Dossier : IMM-5806-99

ENTRE :

                       JOSE RAMON ALVARADO PENA

                                                                                          demandeur

                                                  - et -

                    LE MINISTRE DE LA CITOYENNETÉ

                               ET DE L'IMMIGRATION

                                                                                           défendeur

                                                     

                          MOTIFS DE L'ORDONNANCE

LE JUGE EVANS

[1] Jose Ramon Alvarado Pena, citoyen du Honduras, a demandé d'être reconnu au Canada comme réfugié au sens de la Convention pour le motif qu'il craignait avec raison d'être persécuté en tant que membre d'un groupe social.

[2] Il a allégué en particulier que, pendant qu'ils étaient encore au Honduras, lui et son épouse, Mme Ordonez, avaient été l'objet de menaces de mort et d'autres actes criminels violents de la part de M. Arnulfo, l'ancien ami de Mme Ordonez et membre violent d'un gang criminel notoire.


[3] Mme Ordonez avait obtenu le statut de réfugié au Canada en 1998 en tant que membre d'un groupe social : les femmes qui sont victimes de violence pour des motifs liés au sexe et que l'État ne peut pas ou ne veut pas protéger. La revendication de Mme Ordonez était fondée sur la violence familiale qu'elle avait subie de la part de M. Arnulfo.

[4] La revendication de M. Alvarado a été rejetée par la Section du statut de réfugié de la Commission de l'immigration et du statut de réfugié (la Commission) dans une brève décision rendue le 2 novembre 1999. Sans contester la véracité de la déposition du demandeur au sujet des actes de violence qu'il avait décrits, la Commission a conclu qu'il n'y avait aucun lien entre sa crainte de les voir se répéter s'il retournait au Honduras et le motif de persécution figurant dans la définition d'un réfugié au sens de la Convention. Ainsi, la Commission a déclaré (à la page 4 de ses motifs) :

[traduction] La revendication de M. Alvarado est fondée sur une vendetta exercée contre lui par M. Arnulfo.
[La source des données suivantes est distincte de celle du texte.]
/-! ## writeRegField -/

@[simp] theorem writeRegField_addr (s : State) (w : Word) : (s.writeRegField w).addr = s.addr := rfl
@[simp] theorem writeRegField_bcast (s : State) (w : Word) : (s.writeRegField w).bcast = s.bcast := rfl
@[simp] theorem writeRegField_fc (s : State) (w : Word) : (s.writeRegField w).fc = s.fc := rfl
@[simp] theorem writeRegField_reg (s : State) (w : Word) : (s.writeRegField w).reg = w.extractLsb' 0 16 := rfl
@[simp] theorem writeRegField_val (s : State) (w : Word) : (s.writeRegField w).val = s.val := rfl
@[simp] theorem writeRegField_buf (s : State) (w : Word) : (s.writeRegField w).buf = s.buf := rfl
@[simp] theorem writeRegField_blen (s : State) (w : Word) : (s.writeRegField w).blen = s.blen := rfl
@[simp] theorem writeRegField_crc (s : State) (w : Word) : (s.writeRegField w).crc = s.crc := rfl
@[simp] theorem writeRegField_expLen (s : State) (w : Word) : (s.writeRegField w).expLen = s.expLen := rfl
@[simp] theorem writeRegField_rAddr (s : State) (w : Word) : (s.writeRegField w).rAddr = s.rAddr := rfl
@[simp] theorem writeRegField_rFc (s : State) (w : Word) : (s.writeRegField w).rFc = s.rFc := rfl
@[simp] theorem writeRegField_uAddr (s : State) (w : Word) : (s.writeRegField w).uAddr = s.uAddr := rfl
@[simp] theorem writeRegField_uFc (s : State) (w : Word) : (s.writeRegField w).uFc = s.uFc := rfl
@[simp] theorem writeRegField_uReg (s : State) (w : Word) : (s.writeRegField w).uReg = s.uReg := rfl
@[simp] theorem writeRegField_uVal (s : State) (w : Word) : (s.writeRegField w).uVal = s.uVal := rfl
@[simp] theorem writeRegField_err (s : State) (w : Word) : (s.writeRegField w).err = s.err := rfl
@[simp] theorem writeRegField_vfy (s : State) (w : Word) : (s.writeRegField w).vfy = s.vfy := rfl
@[simp] theorem writeRegField_valid (s : State) (w : Word) : (s.writeRegField w).valid = s.valid := rfl
@[simp] theorem writeRegField_conn (s : State) (w : Word) : (s.writeRegField w).conn = s.conn := rfl
@[simp] theorem writeRegField_decOk (s : State) (w : Word) : (s.writeRegField w).decOk = s.decOk := rfl
@[simp] theorem writeRegField_ill (s : State) (w : Word) : (s.writeRegField w).ill = s.ill := rfl
@[simp] theorem writeRegField_mv (s : State) (w : Word) : (s.writeRegField w).mv = s.mv := rfl
@[simp] theorem writeRegField_mi (s : State) (w : Word) : (s.writeRegField w).mi = s.mi := rfl
@[simp] theorem writeRegField_mp (s : State) (w : Word) : (s.writeRegField w).mp = s.mp := rfl
@[simp] theorem writeRegField_me (s : State) (w : Word) : (s.writeRegField w).me = s.me := rfl
@[simp] theorem writeRegField_alh (s : State) (w : Word) : (s.writeRegField w).alh = s.alh := rfl
@[simp] theorem writeRegField_all (s : State) (w : Word) : (s.writeRegField w).all = s.all := rfl
@[simp] theorem writeRegField_phv (s : State) (w : Word) : (s.writeRegField w).phv = s.phv := rfl
@[simp] theorem writeRegField_plv (s : State) (w : Word) : (s.writeRegField w).plv = s.plv := rfl
@[simp] theorem writeRegField_pAddr (s : State) (w : Word) : (s.writeRegField w).pAddr = s.pAddr := rfl
@[simp] theorem writeRegField_pShunt (s : State) (w : Word) : (s.writeRegField w).pShunt = s.pShunt := rfl
@[simp] theorem writeRegField_pending (s : State) (w : Word) : (s.writeRegField w).pending = s.pending := rfl
@[simp] theorem writeRegField_reads (s : State) (w : Word) : (s.writeRegField w).reads = s.reads := rfl
@[simp] theorem writeRegField_draws (s : State) (w : Word) : (s.writeRegField w).draws = s.draws := rfl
Elle n'a pas d'autre composante. Il n'y a aucun lien, selon les faits présentés, avec la définition de réfugié au sens de la Convention. (italiques ajoutés)

[5] L'avocat du demandeur a soutenu que, en arrivant à cette conclusion, la Commission a commis une erreur de droit parce qu'elle n'avait pas évalué le fondement de la revendication, à savoir que M. Alvarado craignait d'être persécuté parce que'il faisait partie de la famille d'une personne qui avait elle-même été persécutée pour un motif prévu par la Convention.


[6]         Subsidiairement, il a soutenu que, si la Commission avait fondé sa décision sur une conclusion de fait selon laquelle la violence dirigée contre M. Alvarado était motivée uniquement par une vendetta exercée contre lui et ne faisait pas partie de la campagne de violence menée contre Mme Ordonez, qui était la raison pour laquelle elle avait été reconnue comme réfugiée, la décision risquait d'être annulée en vertu de l'alinéa 18.1(4)d) de la Loi sur la Cour fédérale, L.R.C. (1995) ch. F-7, car elle était fondée sur une conclusion de fait erronée, qui avait été tirée de façon abusive ou arbitraire ou sans tenir compte des éléments dont elle disposait.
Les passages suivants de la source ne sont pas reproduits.